How far do you want to scale the project? Africa, globally and why is your focus on that specific geography?
90 per cent of malaria victim are in Sub-Saharan Africa. To be the most effective we are targeting the six African countries most affected by malaria which are DR Congo, Mozambique, Tanzania, Nigeria, Uganda and Côte d’Ivoire.
What is the most interesting thing about what you do?
Our project is simple, but it has a huge possible social impact. Too many people do not use solutions against malaria because they cannot afford them, or because they are not part of their cultural habits.
A mosquito-repellent soap offers a new way to offer protection against malaria. An affordable and accessible repellent soap will save people who are unwilling or unable to spend more to protect themselves against malaria.
The soap can be found even in the most remote areas in Africa, even in conflict zones, where intervention against malaria is impossible.

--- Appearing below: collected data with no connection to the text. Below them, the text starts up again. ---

-- ==== Sys2Proof/Decode.lean ====
section
/-! DEFINITION. From instruction words to instructions and back (09 R206-R215, 10 R223-R229, and the encoding table of
each instruction chapter). The decoder is total on any words: it answers an instruction with the number of words of its
group, the PREFIX fault of R208, or that the words given end inside the group. Every encoding that the tables leave out,
and every value they reserve, decodes to UNASSIGNED_ENCODING (R228). -/

namespace Sys2Proof

open Machine

/-- Field major of an instruction word, bits [15:10] (R206). -/
def fMajor (w : Half) : BitVec 6 := w.extractLsb' 10 6
/-- Field A, bits [9:5] (R206). -/
def fA (w : Half) : BitVec 5 := w.extractLsb' 5 5
/-- Field B, bits [4:0] (R206). -/
def fB (w : Half) : BitVec 5 := w.extractLsb' 0 5
/-- The ten bits below the major: a PFX.I payload, or PAGE and SUB of a PFX.P (R206). -/
def fLow (w : Half) : BitVec 10 := w.extractLsb' 0 10
/-- An instruction word from its fields. -/
def mkWord (m : BitVec 6) (a b : BitVec 5) : Half := m ++ (a ++ b)
/-- A prefix word from its major and ten bits. -/
def mkPfx (m : BitVec 6) (p : BitVec 10) : Half := m ++ p

/-- The prefixes of a group (R206, R208): PFX.I payloads in order, PFX.R (field C and MOD), PFX.P (PAGE and SUB). -/
structure Group where
  imms : List (BitVec 10) := []
  r : Option (BitVec 5 × BitVec 5) := none
  p : Option (BitVec 2 × BitVec 8) := none
  deriving DecidableEq, Repr

/-- What the words of a group come to. -/
inductive Scan where
  | word (g : Group) (w : Half) (len : Nat)
  | prefixFault
  | more
  deriving DecidableEq, Repr

/-- Collect a group's prefixes up to its instruction word, with the PREFIX checks of R208; `n` counts the prefixes so far. -/
def scanGroup : List Half → Nat → Group → Scan
  | [], _, _ => .more
  | w :: t, n, g =>
    if fMajor w = 0x3C#6 then
      if n = 4 then .prefixFault else scanGroup t (n + 1) { g with imms := g.imms ++ [fLow w] }
    else if fMajor w = 0x3D#6 then
      if n = 4 ∨ g.r.isSome then .prefixFault else scanGroup t (n + 1) { g with r := some (fA w, fB w) }
    else if fMajor w = 0x3E#6 then
      if n = 4 ∨ g.p.isSome then .prefixFault
      else scanGroup t (n + 1) { g with p := some ((fLow w).extractLsb' 8 2, (fLow w).extractLsb' 0 8) }
    else .word g w (n + 1)

/-- `sext(v, n)` of R209 on the low `n` bits of a number. -/
def sextNat (v n : Nat) : Word :=
  if n = 0 then 0#64
  else if (v % 2 ^ n).testBit (n - 1) then BitVec.ofNat 64 (v % 2 ^ n + (2 ^ 64 - 2 ^ n))
  else BitVec.ofNat 64 (v % 2 ^ n)

/-- The payloads of the PFX.I words read as one number, the first most significant (R210). -/
def payloadBits (imms : List (BitVec 10)) : Nat := imms.foldl (fun acc p => acc * 1024 + p.toNat) 0

/-- The immediate of a group from its payloads and the form's own field `f` of width `w` (R210). -/
def formImm (signed : Bool) (imms : List (BitVec 10)) (w f : Nat) : Word :=
  if imms.isEmpty then (if signed then sextNat f w else BitVec.ofNat 64 (f % 2 ^ w))
  else sextNat (payloadBits imms * 2 ^ w + f) (10 * imms.length + w)

/-- Class S of R211: field C and the operation width; a group that carries PFX.I, or a reserved MOD, is none. -/
def modS (g : Group) : Option (Reg × OpWidth) :=
  if g.imms ≠ [] then none else
  match g.r with
  | none => some (0#5, .w64)
  | some (c, m) =>
    if m = 0#5 then some (c, .w64) else if m = 1#5 then some (c, .w32)
    else if m = 2#5 then some (c, .w16) else if m = 3#5 then some (c, .w8) else none

/-- Class N of R211: field C, with MOD 0. -/
def modN (g : Group) : Option Reg :=
  match g.r with
  | none => some 0#5
  | some (c, m) => if m = 0#5 then some c else none

/-- The scope code of R189. -/
def scopeOf (b : BitVec 2) : Scope :=
  if b = 0#2 then .cl else if b = 1#2 then .di else if b = 2#2 then .mo else .pd

/-- Class M of R211: field C, the ordering with its scope, and X; a relaxed ordering with a scope is none (R189). -/
def modM (g : Group) : Option (Reg × MemOrd × Bool) :=
  match g.r with
  | none => some (0#5, .relaxed, false)
  | some (c, m) =>
    let x : Bool := m.getLsbD 0
    let sc := m.extractLsb' 1 2
    let o := m.extractLsb' 3 2
    if o = 0#2 then (if sc = 0#2 then some (c, .relaxed, x) else none)
    else if o = 1#2 then some (c, .acquire (scopeOf sc), x)
    else if o = 2#2 then some (c, .release (scopeOf sc), x)
    else some (c, .acqRel (scopeOf sc), x)

/-- Orderings 0 and 1 (loads, remote loads), 0 and 2 (stores, sends, copies), 0 to 3 (atomics): R189. -/
def MemOrd.forLoad : MemOrd → Bool
  | .relaxed => true
  | .acquire _ => true
  | _ => false
def MemOrd.forStore : MemOrd → Bool
  | .relaxed => true
  | .release _ => true
  | _ => false

/-- No PFX.I and no PFX.R stand in the group. -/
def Group.bare (g : Group) : Bool := g.imms.isEmpty && g.r.isNone
/-- No PFX.I stands in the group. -/
def Group.noImm (g : Group) : Bool := g.imms.isEmpty

/-- An instruction where a check holds. -/
def onlyIf (b : Bool) (i : Instr) : Option Instr := if b then some i else none

/-- Integer register forms with two sources (R231). -/
def decInt (g : Group) (k : Reg → OpWidth → Instr) : Option Instr := (modS g).map fun x => k x.1 x.2
/-- Counting forms: field C must be 0 (R231). -/
def decCount (g : Group) (k : OpWidth → Instr) : Option Instr :=
  match modS g with
  | some (c, w) => onlyIf (c == 0#5) (k w)
  | none => none
/-- Immediate forms of R234: B is the own field, w = 5. -/
def decImm (signed : Bool) (g : Group) (b : BitVec 5) (k : Word → Instr) : Option Instr :=
  onlyIf g.r.isNone (k (formImm signed g.imms 5 b.toNat))
/-- Forms of class N that admit no PFX.I. -/
def decN (g : Group) (k : Reg → Option Instr) : Option Instr :=
  if g.noImm then (modN g).bind k else none
/-- Forms that admit neither PFX.I nor PFX.R. -/
def decBare (g : Group) (ok : Bool) (i : Instr) : Option Instr := onlyIf (g.bare && ok) i
/-- Bit-field forms (R238): the immediate must lie in [11:0]. -/
def decField (g : Group) (k : BitVec 6 → BitVec 6 → Instr) : Option Instr :=
  let imm := formImm false g.imms 0 0
  onlyIf (g.r.isNone && decide (imm.toNat < 4096)) (k (imm.extractLsb' 0 6) (imm.extractLsb' 6 6))
/-- Loads and stores (R249): X = 1 selects the context form. -/
def decMem (store : Bool) (g : Group) (plain : Word → MemOrd → Instr) (ctx : Reg → Word → MemOrd → Instr) : Option Instr :=
  match modM g with
  | some (c, o, x) =>
    let off := formImm true g.imms 0 0
    if (if store then o.forStore else o.forLoad) then (if x then some (ctx c off o) else onlyIf (c == 0#5) (plain off o)) else none
  | none => none
/-- Local atomics (R249): every ordering, X = 0. -/
def decAtom (g : Group) (k : Reg → Word → MemOrd → Instr) : Option Instr :=
  match modM g with
  | some (c, o, x) => onlyIf (!x) (k c (formImm true g.imms 0 0) o)
  | none => none
/-- SEND and REPLY (R267). -/
def decSend (g : Group) (k : Option Reg → MemOrd → Instr) : Option Instr :=
  if g.noImm then
    match modM g with
    | some (c, o, x) => if o.forStore then (if x then some (k (some c) o) else onlyIf (c == 0#5) (k none o)) else none
    | none => none
  else none
/-- Class M forms without a context form and without a use of C (R211): ordering 0 or 2. -/
def decRel (g : Group) (k : MemOrd → Instr) : Option Instr :=
  if g.noImm then
    match modM g with
    | some (c, o, x) => onlyIf (o.forStore && !x && (c == 0#5)) (k o)
    | none => none
  else none
/-- Class M forms that use C as an operand (R211, R291). -/
def decRemote (g : Group) (ok : MemOrd → Bool) (k : Reg → MemOrd → Instr) : Option Instr :=
  if g.noImm then
    match modM g with
    | some (c, o, x) => onlyIf (ok o && !x) (k c o)
    | none => none
  else none

/-- The low three, four and two bits of a field; the bits above them must be 0 (R223, R224). -/
def lo3 (f : BitVec 5) : BitVec 3 := f.extractLsb' 0 3
def lo4 (f : BitVec 5) : BitVec 4 := f.extractLsb' 0 4
def isP (f : BitVec 5) : Bool := f.extractLsb' 3 2 == 0#2
def isS (f : BitVec 5) : Bool := !f.getLsbD 4
def d3 (d : BitVec 6) : BitVec 3 := d.extractLsb' 0 3
def d2 (d : BitVec 6) : BitVec 2 := d.extractLsb' 0 2
def dHigh0 (d : BitVec 6) (n : Nat) : Bool := decide (d.toNat < 2 ^ n)

def cmpCond (b : BitVec 2) : CmpCond := if b = 0#2 then .eq else if b = 1#2 then .ne else if b = 2#2 then .lt else .ge
def plogOp (b : BitVec 2) : PlogOp := if b = 0#2 then .and else if b = 1#2 then .or else if b = 2#2 then .xor else .andn
def fCond (b : BitVec 2) : FCond := if b = 0#2 then .eq else if b = 1#2 then .lt else if b = 2#2 then .le else .un
def accKind? (b : BitVec 2) : Option AccKind :=
  if b = 0#2 then some .f32 else if b = 1#2 then some .i32 else if b = 2#2 then some .f64 else none
def vCond? (b : BitVec 3) : Option VCond :=
  if b = 0#3 then some .eq else if b = 1#3 then some .ne else if b = 2#3 then some .lt
  else if b = 3#3 then some .le else if b = 4#3 then some .un else none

How sustainable is the project? Is it something that might die sometime say for example because of lack of raw materials or funding?
We currently rely on diverse funding to carry out our research. But we are working on a sustainable and profitable business model in order to widely distribute our soap.
As a young intelligent African entrepreneur, why the focus on this soap when you, like your peers, could be in businesses with a huge turnover? Why does this matter to you?
What motivates me in this project is the scale of the problem I face. We can imagine the impact this project will provide on living conditions of the Sub-Saharan populations. That's why I devote all my time to this project with the hope that one day I can offer to our people a solution to this disease that has long been an obstacle to their socio-economic development.
I dream of an Africa free from malaria thanks to the use of a simple, effective, affordable and locally manufactured prevention solution. We know that we have the potential to face sanitary challenges in our community: let’s do it!
Malaria is one of the leading killers especially in Sub-Saharan Africa. In your opinion are governments and the international community doing enough to tackle this menace?
The international community and governments are making considerable efforts to fight this disease. This is reflected in the WHO statistics. For example, between 2000 and 2015, the incidence of malaria decreased by 37 per cent worldwide, while the mortality rate declined by 60 per cent for all age groups and 65 per cent for children under five years. However, the fight is not yet won because a child still dies from malaria every two minutes and mosquitoes are becoming more resistant to insecticides.
So what next for Faso Soap? What is the bigger picture and dream moving forward?
We are conducting tests on industrial soap prototypes in the coming weeks in order to assess the duration of the repellency in a specialised lab. In order to have our product recommended by the World Health Organization we will keep carrying out more tests to optimise our soap, assess it in more open environments to better understand its impact on mosquitoes and malaria.
Our vision is to save 100,000 lives from malaria by bringing our mosquito-repellent soap to the most vulnerable populations. We work to make this dream come true.